Abstract
Different species of adenoviruses (AdVs) infect humans and animals and are known for their role as pathogens, especially in humans, with animals, primarily rodents, often serving as model systems. However, although we know over 100 types of human AdVs, we know comparatively little about the diversity of animal AdVs. Due to the fact that rodents are the most diverse family of mammals and a standard model system for human disease, we set out to sample African rodents native to the Democratic Republic of the Congo and test them for AdV DNA using a semi-nested consensus PCR. A total of 775 animals were tested, and viral DNA was detected in four of them. The AdV DNA found belongs to three different AdVs, all being closely related to murine adenovirus 2 (MAdV-2). Considering the genetic differences of the amplicon were 9%, 11% and 19% from MAdV-2 and at least 10% from each other, they seem to belong to up to three different novel types within the Murine mastadenovirus B species. This evidence of genetic diversity highlights the opportunities to isolate and study additional AdVs that infect rodents as models for AdV biology and pathology.
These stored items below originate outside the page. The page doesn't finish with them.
-- ==== Sys2Proof/Tests/Slice0.lean ====
section
/-! SUPPORT. Tests. Expected values are the spec's own (95_test_vectors and the examples of the rules), or worked out by hand
from the rule named. The last part shows, for every statement with hypotheses, values that meet all of them. -/

namespace Sys2Proof.Tests

open Sys2Proof.Machine

/-! ### Helpers -/

/-- The state an outcome holds; reset for a stop, which no command has. -/
def after (o : Host.Outcome State Fault Refusal) : State :=
  match o with
  | .next s => s
  | .fault _ => State.reset
  | .refused _ => State.reset

/-- A machine with a command in flight on the given latches and memory. -/
def running (l : Latches) (m : Memory) : State :=
  { State.reset with cmd := l.cmd, status := Status.reset.accepted, engine := { lat := l, racedReads := [], racedWrite := false }, mem := m }

/-- The machine with accesses that fail. -/
def withHoles (s : State) (holes : List BusHole) : State := { s with platform := { s.platform with holes := holes } }

/-- The machine with its register window at a base. -/
def atBase (s : State) (base : Word) : State := { s with platform := { s.platform with tcodecBase := base } }

/-- Latches for the scalar commands. -/
def scalar (arg lo hi : Word) : Latches := { Latches.empty with arg := arg, tinLo := lo, tinHi := hi }

/-- Latches for the matrix commands (and a command word of 0). -/
def matrix (rows cols src srcLen dst dstLen : Word) : Latches :=
  { Latches.empty with rows := rows, cols := cols, srcAddr := src, srcLen := srcLen, dstAddr := dst, dstLen := dstLen }

/-- The matrix of V-M3, 1.0 and -1.0 at 0x1000. -/
def memM3 : Memory := [(0x1002, 0x80#8), (0x1003, 0x3F#8), (0x1006, 0x80#8), (0x1007, 0xBF#8)]

/-- The same with a NaN as element 1. -/
def memNan : Memory := [(0x1002, 0x80#8), (0x1003, 0x3F#8), (0x1006, 0xC0#8), (0x1007, 0x7F#8)]

/-- V-M3: MENC 3 of 1 x 2 elements. -/
def mencM3 : State := running { matrix 1#64 2#64 0x1000#64 0#64 0x2000#64 2#64 with cmd := 0x36#64 } memM3

/-- V-M3: MDEC 3 of the two bytes 1A 78. -/
def mdecM3 : State :=
  running { matrix 1#64 2#64 0x2000#64 2#64 0x3000#64 0#64 with cmd := 0x37#64 } [(0x2000, 0x1A#8), (0x2001, 0x78#8)]

/-! ### Well-formedness: one ill-formed term for each check (30_encoding R80: N has 7 bits) -/

theorem test_wellFormed_refuses_wide_n :
    (Instr.senc 128).wellFormed = false ∧ (Instr.sdec 128).wellFormed = false ∧ (Instr.reqb 128).wellFormed = false ∧
      (Instr.menc 128).wellFormed = false ∧ (Instr.mdec 128).wellFormed = false := by decide

theorem test_wellFormed_accepts_n_127 : (Instr.senc 127).wellFormed = true ∧ Instr.pack.wellFormed = true := by decide
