-- ==== Sys2Proof/Decode.lean ====
section
/-! DEFINITION. The decoder of command words (spec/30_encoding.md rules R90 to R93), total on all 2^32 words and
rejecting by name, and the encoder written from the same tables. -/

namespace Sys2Proof

/-- Why a word is ILLEGAL: the four cases of 30_encoding R93. The block reports all four alike, as
CRES = ILLEGAL (40_control R123). -/
inductive IllegalWord where
  /-- a nonzero bit in [15:9] or [31:24] -/
  | reservedBits
  /-- an unassigned opcode -/
  | unassignedOpcode
  /-- DE = 1 on a command that does not allow it -/
  | dirtyEnableNotAllowed
  /-- nonzero IMM8 on any command but CRC_BYTE -/
  | immediateNotAllowed
  deriving DecidableEq, Repr

/-- The fields of a command word (30_encoding R90). -/
def fieldsOfWord (w : Word) : CommandFields where
  opc     := w.extractLsb' 0 8
  de      := w.getLsbD 8
  resLow  := w.extractLsb' 9 7
  imm     := w.extractLsb' 16 8
  resHigh := w.extractLsb' 24 8

/-- The word whose fields are `f` (30_encoding R90): each field at its place. -/
def wordOfFields (f : CommandFields) : Word :=
  f.opc.setWidth 32 ||| (BitVec.ofBool f.de).setWidth 32 <<< 8 ||| f.resLow.setWidth 32 <<< 9 |||
    f.imm.setWidth 32 <<< 16 ||| f.resHigh.setWidth 32 <<< 24

/-- A command that allows neither DE nor IMM8 (30_encoding R91, R92). -/
def decodePlain (i : Instr) (f : CommandFields) : Except IllegalWord Instr :=
  if f.de then .error .dirtyEnableNotAllowed
  else if f.imm ≠ 0 then .error .immediateNotAllowed
  else .ok i

/-- A command that allows DE and not IMM8 (30_encoding R91, R92). -/
def decodeWithDirty (mk : Bool → Instr) (f : CommandFields) : Except IllegalWord Instr :=
  if f.imm ≠ 0 then .error .immediateNotAllowed
  else .ok (mk f.de)

/-- A command that allows IMM8 and not DE (30_encoding R91, R92). -/
def decodeWithImm (mk : Byte → Instr) (f : CommandFields) : Except IllegalWord Instr :=
  if f.de then .error .dirtyEnableNotAllowed
  else .ok (mk f.imm)

/-- The opcode map of 30_encoding R91. -/
def decodeOpcode (f : CommandFields) : Except IllegalWord Instr :=
  match f.opc.toNat with
  | 0x00 => decodePlain .nop f
  | 0x01 => decodePlain .crcInit f
  | 0x02 => decodeWithImm .crcByte f
  | 0x10 => decodePlain .getBit f
  | 0x11 => decodeWithDirty .setBit f
  | 0x12 => decodePlain .getUns f
  | 0x13 => decodeWithDirty .setUns f
  | 0x14 => decodePlain .getSgn f
  | 0x15 => decodeWithDirty .setSgn f
  | 0x16 => decodePlain .getTemp f
  | 0x17 => decodeWithDirty .setTemp f
  | 0x18 => decodePlain .viewGet f
  | 0x19 => decodeWithDirty .viewSet f
  | 0x1A => decodePlain .grpSetup f
  | 0x20 => decodePlain .rtuRdHold f
  | 0x21 => decodePlain .rtuRdInput f
  | 0x22 => decodePlain .rtuWrMulti f
  | _    => .error .unassignedOpcode

/-- `decode` of 30_encoding R92: an instruction, or the reason the word is ILLEGAL. -/
def decode (w : Word) : Except IllegalWord Instr :=
  let f := fieldsOfWord w
  if f.resLow ≠ 0 ∨ f.resHigh ≠ 0 then .error .reservedBits
  else decodeOpcode f

/-- The opcode of a command (30_encoding R91). -/
def Instr.opcode : Instr → BitVec 8
  | .nop        => 0x00
  | .crcInit    => 0x01
  | .crcByte _  => 0x02
  | .getBit     => 0x10
  | .setBit _   => 0x11
  | .getUns     => 0x12
  | .setUns _   => 0x13
  | .getSgn     => 0x14
  | .setSgn _   => 0x15
  | .getTemp    => 0x16
  | .setTemp _  => 0x17
  | .viewGet    => 0x18
  | .viewSet _  => 0x19
  | .grpSetup   => 0x1A
  | .rtuRdHold  => 0x20
  | .rtuRdInput => 0x21
  | .rtuWrMulti => 0x22

/-- The DE bit of a command; 0 where DE is not allowed (30_encoding R90). -/
def Instr.dirtyEnable : Instr → Bool
  | .setBit de | .setUns de | .setSgn de | .setTemp de | .viewSet de => de
  | .nop | .crcInit | .crcByte _ | .getBit | .getUns | .getSgn | .getTemp | .viewGet | .grpSetup
  | .rtuRdHold | .rtuRdInput | .rtuWrMulti => false

/-- The IMM8 field of a command; 0 where IMM8 is not allowed (30_encoding R90, R95). -/
def Instr.immediate : Instr → Byte
  | .crcByte imm => imm
  | .nop | .crcInit | .getBit | .setBit _ | .getUns | .setUns _ | .getSgn | .setSgn _ | .getTemp
  | .setTemp _ | .viewGet | .viewSet _ | .grpSetup | .rtuRdHold | .rtuRdInput | .rtuWrMulti => 0

/-- The fields of a command's word: reserved bits 0 (30_encoding R90). -/
def Instr.fields (i : Instr) : CommandFields where
  opc     := i.opcode
  de      := i.dirtyEnable
  resLow  := 0
  imm     := i.immediate
  resHigh := 0

/-- A command is well-formed when the fields of its word are legal. -/
def Instr.wf (i : Instr) : Bool := i.fields.wf

/-- The command word of a command (30_encoding R90, R91, R105). -/
def encode (i : Instr) : Word := wordOfFields i.fields

/-- The instruction read from an opcode-table word of `nbits` bits with value `w`; a command word is one 32-bit
word, written whole to CMD (30_encoding R103), and bits above `nbits` are 0. -/
def decodeTableWord (nbits w : Nat) : Option Instr :=
  match decode (BitVec.ofNat 32 (w % 2 ^ nbits)) with
  | .ok i    => some i
  | .error _ => none

end Sys2Proof
end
Keywords: Adenovirus, Africa, Murine adenovirus 2, PCR, Rodent
Introduction
Adenoviruses (AdVs) are double-stranded DNA viruses with a linear, non-segmented genome. The genome has an approximate size of 36 kb and is packaged into a non-enveloped icosahedral capsid of about 90 nm. There are five genera in the Adenoviridae family, namely Mastadenovirus, Aviadenovirus, Atadenovirus, Siadenovirus and Ichtadenovirus. Mammals are primarily infected by members of the Mastadenovirus genus, but also by some members of the Atadenovirus genus. The known AdVs are largely host-specific, and numerous distinct members of the Adenoviridae family have been identified in many vertebrate species including such diverse hosts as humans, turkeys, corn snakes, northern leopard frogs and white sturgeon [1,2].
Although they are pathogens of both humans and animals, most infections with AdVs are believed to take an asymptomatic course. Infections with human AdV (HAdV) can cause a variety of symptoms, such as respiratory diseases, conjunctivitis and gastroenteritis, especially in infantile and immunocompetent individuals. Newborns and immunocompromised individuals can suffer from severe pneumonia, hepatitis, or encephalitis as a result of AdV infections [2].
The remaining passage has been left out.